__EXERCISE__: Report how many lines in the data include the string "written", and add nothing else.

__ENTRIES SHOWN__:
/-- The unit's bytes stand as stores through mappings of the other GANG put them (R343). -/
def mixed (s : State) (l : Leaf) : Bool :=
  let k := tget s.gang 0 (l.pa / 65536) % 4
  k != 0 && k != 1 + l.gang
/-- The place of atom `a` in the order of the free keys: the atoms of a unit change places (R343, log entry 22). -/
def gangRank (a : Nat) : Nat :=
  ((List.range 2048).filter fun b => decide (Config.gangKey b < Config.gangKey a) ||
    (Config.gangKey b == Config.gangKey a && decide (b < a))).length
/-- The atom of a unit that an access of GANG `g` meets in place of atom `a`, where the unit stands in the other arrangement. What one
GANG permutes the other puts back. -/
def gangAtom (g a : Nat) : Nat := if g = 1 then gangRank a else ((List.range 2048).find? fun b => gangRank b == a).getD a
/-- A sector that was last written by physical address stands where it is (R343). -/
def isPlain (s : State) (k : Nat) : Bool := tget s.plain 0 k != 0
/-- From atom `a` on in its cycle, the first that is not plain. -/
def gangNext (s : State) (u g : Nat) : Nat → Nat → Nat
  | 0, a => a
  | n + 1, a => let b := gangAtom g a; if isPlain s (2048 * u + b) then gangNext s u g n b else b
/-- The same among the atoms of unit `u` that are not plain, which alone change places. -/
def gangMove (s : State) (u g a : Nat) : Nat := if isPlain s (2048 * u + a) then a else gangNext s u g 2048 a
/-- A store through a leaf gives the unit the arrangement of its GANG (R343, log entry 22): at once where the unit has none, else from
the next step on, when the bytes are put in order (`settleUnits`). -/
def noteUnit (l : Leaf) (s : State) : State :=
  let u := l.pa / 65536
  let k := tget s.gang 0 u
  let k' := if k = 0 || k % 4 = 1 + l.gang then 1 + l.gang else k % 4 + 4 * (1 + l.gang)
  if k = k' then s else { s with gang := tset s.gang 0 u k' }
/-- Physical byte `pa` of unit `u` where the unit's bytes stand in the arrangement of GANG `g` and no longer in the other. -/
def homeByte (s : State) (u g pa : Nat) : Nat :=
  if pa / 65536 = u then u * 65536 + gangMove s u (1 - g) (pa % 65536 / 32) * 32 + pa % 32 else pa
/-- The bytes of unit `u`, and their poison, in the arrangement of GANG `g` (R343). -/
def arrangeUnit (u g : Nat) (s : State) : State :=
  { s with
    mem := (s.mem.filter (·.1 / 65536 == u)).foldl (fun m c => tset m Memory.blank (homeByte s u g c.1) c.2) (s.mem.filter (·.1 / 65536 != u))
    poison := ((s.poison.filter (· / 2048 == u)).map fun k => homeByte s u g (32 * k) / 32).foldl sinsert (s.poison.filter (· / 2048 != u))
    written := s.written.map fun c => (homeByte s u g c.1, c.2)
    gang := tset s.gang 0 u (1 + g) }
/-- Units that the last step has stored to through mappings of the other GANG are put in order, and sectors that it has stored to through
any are plain no longer. -/
def settleUnits (s : State) : State :=
  let s := (s.gang.filter (4 ≤ ·.2)).foldl (fun s (u, k) => arrangeUnit u (k / 4 - 1) s) s
  { s with plain := s.plain.filter (·.2 < 2) }
/-- The place of byte `i` from a leaf's address on: where the mappings of the unit disagree on GANG, that of a byte of the same unit in
another arrangement (R343, log entry 22). -/
def arranged (s : State) (l : Leaf) (i : Nat) : Loc :=
  let p := l.pa + i
  if mixed s l then .phys (p / 65536 * 65536 + gangMove s (p / 65536) l.gang (p % 65536 / 32) * 32 + p % 32) else .phys p
/-- Bytes from address `a` on that lie in order. -/
def runFrom (s : State) (l : Leaf) (a : Nat) : Nat := if mixed s l then 32 - a % 32 else 4096 - a % 4096
/-- The places of `n` bytes of a page. -/
def leafLocs (s : State) (l : Leaf) (n : Nat) : List Loc := (List.range n).map (arranged s l)
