/-- HALLOC of `n` granules (R265). A page at `b` of another class than managed traps HEAP (R242), and a poisoned region entry ECC; EVAL
is `b`, since HALLOC has no base reference to report: DESIGN CHOICE (log entry 55). -/
def halloc (d : HReg) (n : Nat) (s : State) : State :=
  let t := s.cur
  let b := refAddr t.ctl.habuf
  let l := refAddr t.ctl.halim
  let miss := trap (heapTrap (BitVec.ofNat 64 b)) s
  if !inManaged b || !inManaged (l - 1) || l = 0 || (b - Config.wbase) / 2 ^ 30 != (l - 1 - Config.wbase) / 2 ^ 30 then miss
  else if badPhys s (regionPa t.ctl.hreg ((b - Config.wbase) / 2 ^ 30)) 16 then trap ⟨cECC, BitVec.ofNat 64 b, 0⟩ s
  else match regionOf s (cidOf t) t.ctl.hreg ((b - Config.wbase) / 2 ^ 30) with
    | none => miss
    | some e =>
      if e.state = 0 || l < b + 16 * n then miss
      else orTrap (heapPlaces s (BitVec.ofNat 64 b) (BitVec.ofNat 64 b) 16 .store) s fun ls =>
        finish 0 (fun t => setH d (recolour (BitVec.ofNat 64 b) e.good)
            (modC (fun c => { c with habuf := setFld c.habuf 4 53 (b / 16 + n) }) t))
          (writeAll (wrBytes ls (leBytes 16 n)) s)

/-- HALLOC with an immediate size (R265). -/
def execHallocImmediate (d : HReg) (n : BitVec 13) (s : State) : Out := .next (halloc d n.toNat s)
/-- HALLOC with a size in a register (R265). -/
def execHallocRegister (d : HReg) (r : SReg) (s : State) : Out :=
  .next (guardS [r] s (
    let n := (rs 0 s r).toNat
    if n = 0 || 16777215 < n then trapWord cILL (.hallocRegister d r) s else halloc d n s))

/-- A branch on a reference (R266). -/
def branchH (c : Bool) (o : BitVec 13) (s : State) : State :=
  guardEnd s (if c then transfer 0 true (s.cur.pc + 4 * o.signExtend 64) id s else finish 0 id s)
/-- HNUL (R266). -/
def execHnul (h : HReg) (o : BitVec 13) (s : State) : Out := .next (branchH (hreg s.cur h == 0) o s)
/-- HNUL.N (R266). -/
def execHnulN (h : HReg) (o : BitVec 13) (s : State) : Out := .next (branchH (hreg s.cur h != 0) o s)

end Sys2Proof.Machine
end

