/-- The movement that frees a register's slot, and the entry ZERO (R203, R219). -/
def dropPlan (r : Nat) (p : MapPlan) : MapPlan :=
  let v : List Mv := match slotOf p.map r with
    | some (k, _, l) => [.drop r k l]
    | none => []
  { p with map := terase p.map r, moves := p.moves ++ v }

/-- Last-use reads and MDEAD: each register's entry becomes ZERO (R203). -/
def dropRegs (l : List Nat) (s : State) : State := applyPlan (l.foldl (fun p r => dropPlan r p) (startPlan s)) s

-- follow-ons in the way (R301, R302)

/-- The register a follow-on word names. -/
def folReg (f : FollowOn) : Nat := f.word.toNat / 65536 % 512

/-- The instruction waits for pending follow-ons of registers it names, and takes the trap of one that an uncorrectable error stopped
(R301, R302). -/
def guardFol (rs : List Nat) (s : State) (k : State) : State :=
  match s.cur.folBad.find? fun (r, _) => rs.contains r with
  | some (r, v) => trap ⟨cECC, v, 0⟩ (modT (fun t => { t with folBad := t.folBad.filter (·.1 != r) }) s)
  | none => if s.cur.fols.any fun f => rs.contains (folReg f) then s else k

def mvReg : Mv → List Nat
  | .alloc r _ _ | .fill r _ _ | .spill r _ _ | .evict r _ _ | .drop r _ _ | .bind r _ => [r]
  | .retag d r _ => [d, r]
  | .foreignOut _ => []

/-- The map step of an instruction (R200): ILL without a slot, MAPF where a tile fails, or the step and then `k`. It waits for the
pending follow-on of a register that it moves, as a victim too, and takes no trap for one that an error stopped (R302). -/
def mapPlan (i : Instr) (p : Option MapPlan) (s : State) (k : State → State) : State :=
  match p with
  | none => trapWord cILL i s
  | some p =>
    match checkTiles s (ownTiles p.moves) with
    | some e => trap e s
    | none => if s.cur.fols.any fun f => (p.moves.flatMap mvReg).contains (folReg f) then s else k (applyPlan p s)

def mapStep (i : Instr) (ops : List (Nat × MAcc)) (s : State) (k : State → State) : State :=
  guardFol (ops.map (·.1)) s (mapPlan i (planOf s ops) s k)

-- values (R194)

/-- Element number 64 i + j of a tile. -/
def tileElt (x : Tile) (e : Nat) : F32 := x.extractLsb' (32 * e) 32
/-- A tile from its elements. -/
def tileMk (f : Nat → F32) : Tile := BitVec.ofNat 131072 ((List.range 4096).foldr (fun e n => (f e).toNat + 2 ^ 32 * n) 0)

/-- The value of a register whose entry is ZERO or RESIDENT. -/
def mval (s : State) (r : Nat) : Tile :=
  match slotOf s.cur.map r with
  | some (k, _, _) => tileOf (coreOf s (cidOf s.cur)) k
  | none => 0

/-- The first element among `es` that holds an uncorrectable error, and the trap of R212. -/
def mBad (s : State) (r : Nat) (es : Nat → Bool) : Option Nat :=
  match slotOf s.cur.map r with
  | some (k, _, _) => (slotBad (coreOf s (cidOf s.cur)) k).find? es
  | none => none
def eccM (r : Nat) : TrapInfo := ⟨cECC, BitVec.ofNat 64 (2 ^ 63 + 0x3000 + r), 0⟩

/-- Elements `es` of a RESIDENT register take the values of `f`; they are then good (R212). -/
def mwrite (r : Nat) (es : Nat → Bool) (f : Nat → F32) (s : State) : State :=
  match slotOf s.cur.map r with
  | some (k, _, _) =>
    modCore (cidOf s.cur) (fun c =>
      let x := tileOf c k
      clearSlotBad k es (setTile k (tileMk fun e => if es e then f e else tileElt x e) c)) s
  | none => s

/-- The completion of a transfer: its end record (R397), with REFRESH as a free bit where the tile lies in stacked memory (R385, log
entry 8). -/
def execMapTransferComplete (cid : Nat) (s : State) : Out :=
  let c := coreOf s cid
  match c.xfers with
  | [] => .next s
  | x :: l =>
    let s := setCore cid { c with xfers := l } s
    .next { (if x.traced then putOwed cid
      (mkRec (recWord0 7 1 x.ctx (deltaOf s c 0) x.seq) (x.sup.toNat * 2 ^ 38 + (x.stacked && Config.freeBit s.tick 62).toNat * 2 ^ 32 + x.info.toNat)) s else s) with tick := s.tick + 1 }

-- MSPLIT and MAPBASE (R205, R207)

/-- Some slot of the core holds a register of a thread now on a context (R205). -/
def coreHolds (s : State) (cid : Nat) : Bool :=
  (s.cur :: s.others).any fun u => u.live && cidOf u == cid && !(heldSlots u.map).isEmpty

/-- Slots that change role hold free bytes (R205, log entry 7), and no landing header any longer (R372). -/
def freshSlots (tick : Nat) (slots : List Nat) (c : Core) : Core :=
  let c := { c with headers := c.headers.filter fun w => !slots.contains (w / Config.slotBytes) }
  slots.foldl (fun c k => clearSlotBad k (fun _ => true) (setTile k (BitVec.ofNat 131072
    (ofBytes ((List.range Config.slotBytes).map fun j => Config.freeByte tick (k * Config.slotBytes + j)))) c)) c

/-- A write of MSPLIT (R205): foreign slots are released before the new value takes effect, in ascending slot number, which R449 leaves
to the device: DESIGN CHOICE (log entry 50). -/
def writeMsplit (by' : Option Thread) (cid : Nat) (v : Word) (s : State) : State :=
  let c := coreOf s cid
  if v = c.msplit then s
  else
    let s := (tkeys c.tags).foldl (fun s k => foreignOut by' cid k s) s
    let old := splitC0 c + splitC1 c
    let new := fld v 0 9 + fld v 16 9
    let changed := (List.range 256).filter fun k => decide (min old new ≤ k) && decide (k < max old new)
    modCore cid (fun c => freshSlots s.tick changed { c with msplit := v }) s

end Sys2Proof.Machine
end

__TASK RESPONSE__: 2